Я увидел мужчину средних лет, который наклонился и улыбнулся, будто смотрел на ребенка. У него были темные кудрявые волосы, как у меня (то есть у Лестера), широкий нос в веснушках и ласковые добрые глаза. Он протягивал кому-то розу.

– Подарок тебе от мамы, – его шепот влился в песню Мэг. – Эта роза никогда не увянет. И шипы тебя никогда не поранят.

К цветку потянулась пухлая детская ручка. Я решил, что это одно из первых воспоминаний Мэг – что-то на самой кромке сознания. Она взяла розу, и в ее руке цветок развернул прекрасные лепестки. Стебель нежно обвил запястье Мэг, и она запищала от восторга.

Другая картина: император Нерон в лиловом костюме-тройке, стоя на коленях, смотрит Мэг прямо в глаза. Улыбается так, что, если не знать Нерона, можно принять его за доброго малого.
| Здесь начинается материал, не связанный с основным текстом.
/-- The record a command works with after a change that keeps what finds it. -/
theorem jobKey_modKey (h : U32) (j : Job) (f : KeyRec → KeyRec) (hf : ∀ k, (f k).inst = k.inst ∧ (f k).idx = k.idx ∧ (f k).cls = k.cls ∧
    (f k).dead = k.dead ∧ (f k).keep = k.keep) :
    jobKey (s.modKey h f) j = (jobKey s j).map fun k => if k.handle = h then f k else k := by
  unfold jobKey State.keyOf State.modKey
  split
  · rfl
  · exact find_map_key _ _ _ _ fun k => by
      obtain ⟨h1, h2, h3, h4, h5⟩ := hf k
      simp [KeyRec.named, h1, h2, h3, h4, h5]

/-- Counting a use goes on, and leaves everything but the counter and the mark of the command (R544). -/
theorem countThen_usable {n lim : Nat} (h : KeyUsable c n lim s) (hc : Keeps c s) :
    ∃ s1, (∀ k, countThen c n lim s k = k s1) ∧ Keeps c s1 ∧ s1.regions = s.regions ∧ s1.insts = s.insts ∧ s1.pkg = s.pkg ∧
      s1.tick = s.tick ∧ s1.time = s.time ∧
      (∀ sk pub, KeyHere c sk pub s → KeyHere c sk pub s1) ∧ (∀ m, RandomHere c m s → RandomHere c m s1) := by
  unfold KeyUsable at h
  cases hk : jobKey s c.job with
  | none =>
    refine ⟨s, fun k => ?_, hc, rfl, rfl, rfl, rfl, rfl, fun _ _ h => h, fun _ h => h⟩
    simp [countThen, useKey, hk]
  | some k =>
    rw [hk] at h
    obtain ⟨h1, h2⟩ := h
    by_cases hz : lim = 0 ∨ c.prog.counted = true
    · refine ⟨s, fun f => ?_, hc, rfl, rfl, rfl, rfl, rfl, fun _ _ h => h, fun _ h => h⟩
      simp [countThen, useKey, hk, countUse, hz, h2]
    · have h3 : k.spent = false ∧ k.usage + n ≤ lim ∧ k.usage ≠ lim := by
        rcases h1 with h1 | h1 | h1
        · exact absurd (Or.inl h1) hz
        · exact absurd (Or.inr h1) hz
        · exact h1
      have h4 : ¬ (lim < k.usage + n ∨ k.usage = lim) := by omega
      refine ⟨(s.modKey k.handle fun k => { k with usage := k.usage + n }).modProg c.job.id fun p => { p with counted := true },
        fun f => ?_, Keeps.modProg _ rfl (Keeps.of_cmds rfl hc), rfl, rfl, rfl, rfl, rfl, ?_, ?_⟩
      · simp [countThen, useKey, hk, countUse, hz, h3.1, h4, h2]
      · intro sk pub hh
        have hq : jobKey ((s.modKey k.handle fun k => { k with usage := k.usage + n }).modProg c.job.id
            fun p => { p with counted := true }) c.job = (jobKey s c.job).map fun x =>
              if x.handle = k.handle then { x with usage := x.usage + n } else x :=
          jobKey_modKey k.handle c.job (fun k => { k with usage := k.usage + n }) fun k => ⟨rfl, rfl, rfl, rfl, rfl⟩
        rcases hh with ⟨h0, _⟩ | ⟨k', e, h5, h6, h7⟩
        · rw [hk] at h0; exact absurd h0 (by simp)
        · rw [hk] at h5
          obtain rfl : k = k' := Option.some.inj h5
          exact Or.inr ⟨{ k with usage := k.usage + n }, e, by rw [hq, hk]; simp, h6, h7⟩
      · intro m hm
        rcases hm with hm | ⟨hm, hr⟩
        · exact Or.inl hm
        · refine Or.inr ⟨?_, hr⟩
          rw [← hm]
          simp only [State.modProg, State.modCmd, State.modKey, List.any_map]
          congr 1
          funext d
          simp only [Function.comp]
          split <;> rfl

/-- Who waits for a mask-stream seed of a region is read from its pans alone (R319). -/
theorem seedWaiters_congr {t : State} {r : Nat} (h : (t.region r).pans = (s.region r).pans) :
    seedWaiters t r = seedWaiters s r := by
  simp only [seedWaiters, State.pan, h]

/-- The lattice part of the regions may differ, and nothing else. -/
def SameButLat (s t : State) : Prop := SameButRegions s t ∧ ∀ q, t.region q = { s.region q with lat := (t.region q).lat }

theorem SameButLat.refl (s : State) : SameButLat s s := ⟨SameButRegions.refl s, fun _ => rfl⟩

theorem SameButLat.trans {s t u : State} (h : SameButLat s t) (k : SameButLat t u) : SameButLat s u :=
  ⟨h.1.trans k.1, fun q => by rw [k.2 q, h.2 q]⟩

theorem modLat_same (s : State) (r : Nat) (f : Region → Lat) : SameButLat s (s.modRegion r fun g => { g with lat := f g }) := by
  refine ⟨modRegion_same s r _, fun q => ?_⟩
  by_cases h : q = r
  · subst h; simp
  · rw [State.region_modRegion_ne s r q _ h]

theorem evictCryst_same (all : Bool) (r i n quota : Nat) (may : CrystEntry → Bool) (m : Nat) (s : State) :
    SameButLat s (evictCryst all r i n quota may m s) := by
  induction m generalizing s with
  | zero => exact SameButLat.refl s
  | succ m ih =>
    unfold evictCryst
    split
    · exact SameButLat.refl s
    · split
      · exact SameButLat.refl s
      · exact ((modLat_same s r _).trans (modLat_same _ r _)).trans (ih _)

/-- Entering an entry changes the crystallizers alone (R130). -/
theorem fillCryst_same (r : Nat) (f : CrystEntry) (s : State) : SameButLat s (fillCryst r f s) := by
  unfold fillCryst
  dsimp only
  split
  · exact SameButLat.refl s
  · split
    · exact (evictCryst_same _ _ _ _ _ _ _ s).trans (modLat_same _ r _)
    · exact evictCryst_same _ _ _ _ _ _ _ s

/-- The first use of a pinned key in its region changes the crystallizers and the key's record alone (R131). -/
theorem repin_same (r : Nat) (k : KeyRec) (s : State) :
    ∃ h, SameButLat { s with vault := { s.vault with handles := h } } (repin r k s) := by
  unfold repin
  split
  · exact ⟨s.vault.handles, SameButLat.refl s⟩
  · refine ⟨(s.modKey k.handle fun x => { x with pinAt := r }).vault.handles, ?_⟩
    dsimp only
    split
    · exact modLat_same _ r _
    · exact fillCryst_same r _ _

/-- A job finds its key on the shelf (R116, R344, R345). -/
theorem withKey_here {sk pub : List Byte} (h : KeyHere c sk pub s) (hc : Keeps c s) :
    ∃ s1, (∀ k, withKey c s k = k sk pub s1) ∧ Keeps c s1 ∧ s1.insts = s.insts ∧ s1.pkg = s.pkg ∧
      (∃ h, s1.vault = { s.vault with handles := h }) ∧ s1.tick = s.tick ∧ s1.time = s.time ∧
      (∀ m, RandomHere c m s → RandomHere c m s1) := by
  rcases h with ⟨hk, h1, h2⟩ | ⟨k, e, hk, he, h1, h2⟩
  · exact ⟨s, fun k => by simp [withKey, hk, h1, h2], hc, rfl, rfl, ⟨_, rfl⟩, rfl, rfl, fun _ h => h⟩
  · obtain ⟨l, hs, hr⟩ := repin_same (s.shelfRegion c k) k s
    have hn : ∃ s1, needKey c k s = (.here e, s1) ∧ Keeps c s1 ∧ s1.insts = s.insts ∧ s1.pkg = s.pkg ∧
        s1.vault = { s.vault with handles := l } ∧ s1.tick = s.tick ∧ s1.time = s.time ∧
        (∀ m, RandomHere c m s → RandomHere c m s1) := by
      unfold SameButRegions at hs
      refine ⟨(needKey c k s).2, ?_⟩
      simp only [needKey, he]
      refine ⟨trivial, Keeps.modProg _ rfl (Keeps.of_cmds ?_ hc), ?_, ?_, ?_, ?_, ?_, fun m hm => ?_⟩
      · rw [State.modRegion_cmds, hs]
      · simp only [State.modProg_insts, State.modRegion_insts]; rw [hs]
      · simp only [State.modProg_pkg, State.modRegion_pkg]; rw [hs]
      · simp only [State.modProg_vault, State.modRegion_vault]; rw [hs]
      · simp only [State.modProg_tick, State.modRegion_tick]; rw [hs]
      · simp only [State.modProg_time, State.modRegion_time]; rw [hs]
      · rcases hm with hm | ⟨hm, hw, hv⟩
        · exact Or.inl hm
        · have hcm : (repin (s.shelfRegion c k) k s).cmds = s.cmds := by rw [hs]
          have hreg : ∀ (t : State) (j : Nat) (f : Prog → Prog) (r : Nat), (t.modProg j f).region r = t.region r := fun _ _ _ _ => rfl
          have hsr : ∀ f : Region → Region, (∀ g, (f g).rng = g.rng ∧ (f g).pans = g.pans) → ∀ q,
              (((repin (s.shelfRegion c k) k s).modRegion (s.shelfRegion c k) f).region q).rng = (s.region q).rng ∧
              (((repin (s.shelfRegion c k) k s).modRegion (s.shelfRegion c k) f).region q).pans = (s.region q).pans := by
            intro f hf q
            by_cases hq : q = s.shelfRegion c k
            · subst hq
              rw [State.region_modRegion_self, (hf _).1, (hf _).2, hr]
              exact ⟨rfl, rfl⟩
            · rw [State.region_modRegion_ne _ _ _ _ hq, hr]
              exact ⟨rfl, rfl⟩
          refine Or.inr ⟨?_, ?_, ?_⟩
          · simp only [State.modProg, State.modCmd, State.modRegion, List.any_map, List.any_eq_false, Function.comp, hcm] at hm ⊢
            intro d hd
            have := hm d hd
            split
            · simp
            · exact this
          · refine (seedWaiters_congr ?_).trans hw
            rw [hreg]
            refine (hsr _ ?_ _).2
            exact fun g => ⟨rfl, rfl⟩
          · rw [hreg]
            refine Nat.le_trans hv (Nat.le_of_eq (congrArg Rng.reservoir (hsr _ ?_ _).1.symm))
            exact fun g => ⟨rfl, rfl⟩
    obtain ⟨s1, hn, hc1, h3, h4, h5, h6, h7, h8⟩ := hn
    refine ⟨(e.toCell c.prog.order s1).2, fun f => ?_, Keeps.of_cmds rfl hc1, h3, h4, ⟨l, h5⟩, h6, h7, h8⟩
    have hp : (e.toCell c.prog.order s1).1.pub = pub := h2
    have hq : (e.toCell c.prog.order s1).1.secret = sk := (toCell_secret e _ s1).trans h1
    simp only [withKey, hk, hn, hp, hq]

/-- A job draws random bytes that are at hand (R319). -/
theorem withRandom_here {n : Nat} (h : RandomHere c n s) (hc : Keeps c s) :
    ∃ s1 b, b.length = n ∧ (∀ k, withRandom n c s k = k b s1) ∧ Keeps c s1 ∧ s1.insts = s.insts ∧ s1.pkg = s.pkg ∧
      s1.vault = s.vault ∧ s1.tick = s.tick ∧ s1.time = s.time := by
  have hl : (fit n (Config.freeBytes s.free n)).length = n := by simp [fit, zeros]
  have hs : ∃ s1, takeRandom n c s = (some (fit n (Config.freeBytes s.free n)), s1) ∧ Keeps c s1 ∧ s1.insts = s.insts ∧
      s1.pkg = s.pkg ∧ s1.vault = s.vault ∧ s1.tick = s.tick ∧ s1.time = s.time := by
    by_cases hg : n ≤ c.prog.granted
    · refine ⟨(takeRandom n c s).2, ?_, ?_, ?_⟩ <;> simp only [takeRandom, hg, if_true, drawBytes]
      · exact Keeps.modProg _ rfl (Keeps.of_cmds rfl hc)
      · exact ⟨rfl, rfl, rfl, rfl, rfl⟩
    · rcases h with h | ⟨h1, h3, h2⟩
      · exact absurd h hg
      · refine ⟨(takeRandom n c s).2, ?_, ?_, ?_⟩ <;>
          simp only [takeRandom, hg, if_false, drawBytes, h1, h2, h3, List.isEmpty_nil, Bool.not_false, decide_true, Bool.and_self, if_true]
        · exact Keeps.of_cmds rfl hc
        · exact ⟨rfl, rfl, rfl, rfl, rfl⟩
  obtain ⟨s1, h1, h2⟩ := hs
  exact ⟨s1, _, hl, fun k => by simp [withRandom, h1], h2⟩

/-- Changes to the pans alone leave a key where it lies. -/
theorem KeyHere.of_shelf {t : State} {sk pub : List Byte} (hv : t.vault = s.vault) (hs : ∀ r, (t.region r).shelf = (s.region r).shelf)
    (hi : ∀ r, t.inService r = s.inService r) (h : KeyHere c sk pub s) : KeyHere c sk pub t := by
  have hk : jobKey t c.job = jobKey s c.job := by simp [jobKey, State.keyOf, hv]
  rcases h with ⟨h0, h1, h2⟩ | ⟨k, e, h0, h3, h1, h2⟩
  · exact Or.inl ⟨hk.trans h0, h1, h2⟩
  · refine Or.inr ⟨k, e, hk.trans h0, ?_, h1, h2⟩
    have hr : t.shelfRegion c k = s.shelfRegion c k := by simp [State.shelfRegion, hi]
    rw [hr, ← h3]
    simp [State.shelfFor, State.onShelf, hs]

/-- A draw that leaves a mask stream short of 768 KiB asks for no seed (R119). -/
theorem seedWaiters_drawMask {r p n : Nat} (h : (s.pan r p).msg.used + n < 786432) :
    seedWaiters (drawMask r p n s).2 r = seedWaiters s r := by
  refine List.filter_congr fun q _ => ?_
  by_cases hq : q = p
  · subst hq
    have hk : (s.pan r q).msg.used + min n (s.pan r q).msg.room < 786432 := by omega
    have hk2 : ¬ (1048576 ≤ (s.pan r q).msg.used + min n (s.pan r q).msg.room) := by omega
    have hp : (drawMask r q n s).2.pan r q = _ := State.pan_modPan_self (drawNat s).2 r q _
    rw [hp]
    have h0 : (drawNat s).2.pan r q = s.pan r q := rfl
    simp only [h0, Nat.not_le.2 hk, hk2, decide_false, Bool.or_false]
  · have hp : (drawMask r p n s).2.pan r q = _ := State.pan_modPan_ne (drawNat s).2 r p q _ hq
    rw [hp]
    rfl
Под бородой, напоминающей ремень шлема, вздулся двойной подбородок. На толстых пальцах сверкают кольца, усыпанные драгоценными камнями.

– Ты же будешь хорошей девочкой, правда? – Он сжал плечо Мэг слишком сильно. – Твоему папочке пришлось уехать. Если будешь себя хорошо вести, может быть, вы снова увидитесь. Вот будет здорово, да?

Маленькая Мэг кивает. Я каким-то образом почувствовал, что ей тогда было пять лет. Я представил, как мысли и чувства кипят у нее внутри, превращаясь в толстую защитную скорлупу.

Перед глазами появилась новая сцена. На мраморных ступенях Нью-Йоркской публичной библиотеки в Мидтауне лежит труп мужчины. Одна рука прижата к животу, исполосованному жуткими ранами, возможно оставленными ножом или когтями большого хищника.

Вокруг ходят полицейские, что-то записывают, фотографируют, следят, чтобы зеваки не заходили за желтые ленты. Однако двоих они пропускают: Нерона в новом лиловом костюме, но с той же мерзкой бородой и теми же украшениями, и напуганную, бледную, упирающуюся Мэг, которой уже, наверное, исполнилось шесть. При виде тела она всхлипывает. Пытается отвернуться, но Нерон кладет ей на плечи тяжелую руку и не дает уйти.

– Я хочу, чтобы ты увидела, – его голос полон притворного сочувствия. – Мне так жаль, милая. Зверь… – Он вздыхает, как будто трагедию невозможно было предотвратить. – Я хочу, чтобы ты занималась еще старательнее, слышишь? Делай все, что скажет учитель фехтования. Если с тобой случится что-то плохое, что-то еще ужасней, чем это, ты разобьешь мне сердце. Смотри. Запоминай.

Глаза Мэг наполняются слезами. Она подается вперед. В другой руке ее отца зажат стебель розы. Раздавленные лепестки разбросаны у него по животу и почти не заметны на фоне крови. Она кричит:

– Папочка! Помоги!

Полицейские не обращают на нее никакого внимания. Зеваки смотрят сквозь нее. Рядом только Нерон.

В конце концов она поворачивается к нему, зарывается лицом в его жилет и безутешно рыдает.

Тени на стенах пещеры замелькали быстрее. Песня Мэг, отдаваясь эхом от камня, начала разбиваться на разные звуки. Вода вокруг меня закипела. На островке сгустилась тьма, она закрутилась как смерч, принимая форму человека.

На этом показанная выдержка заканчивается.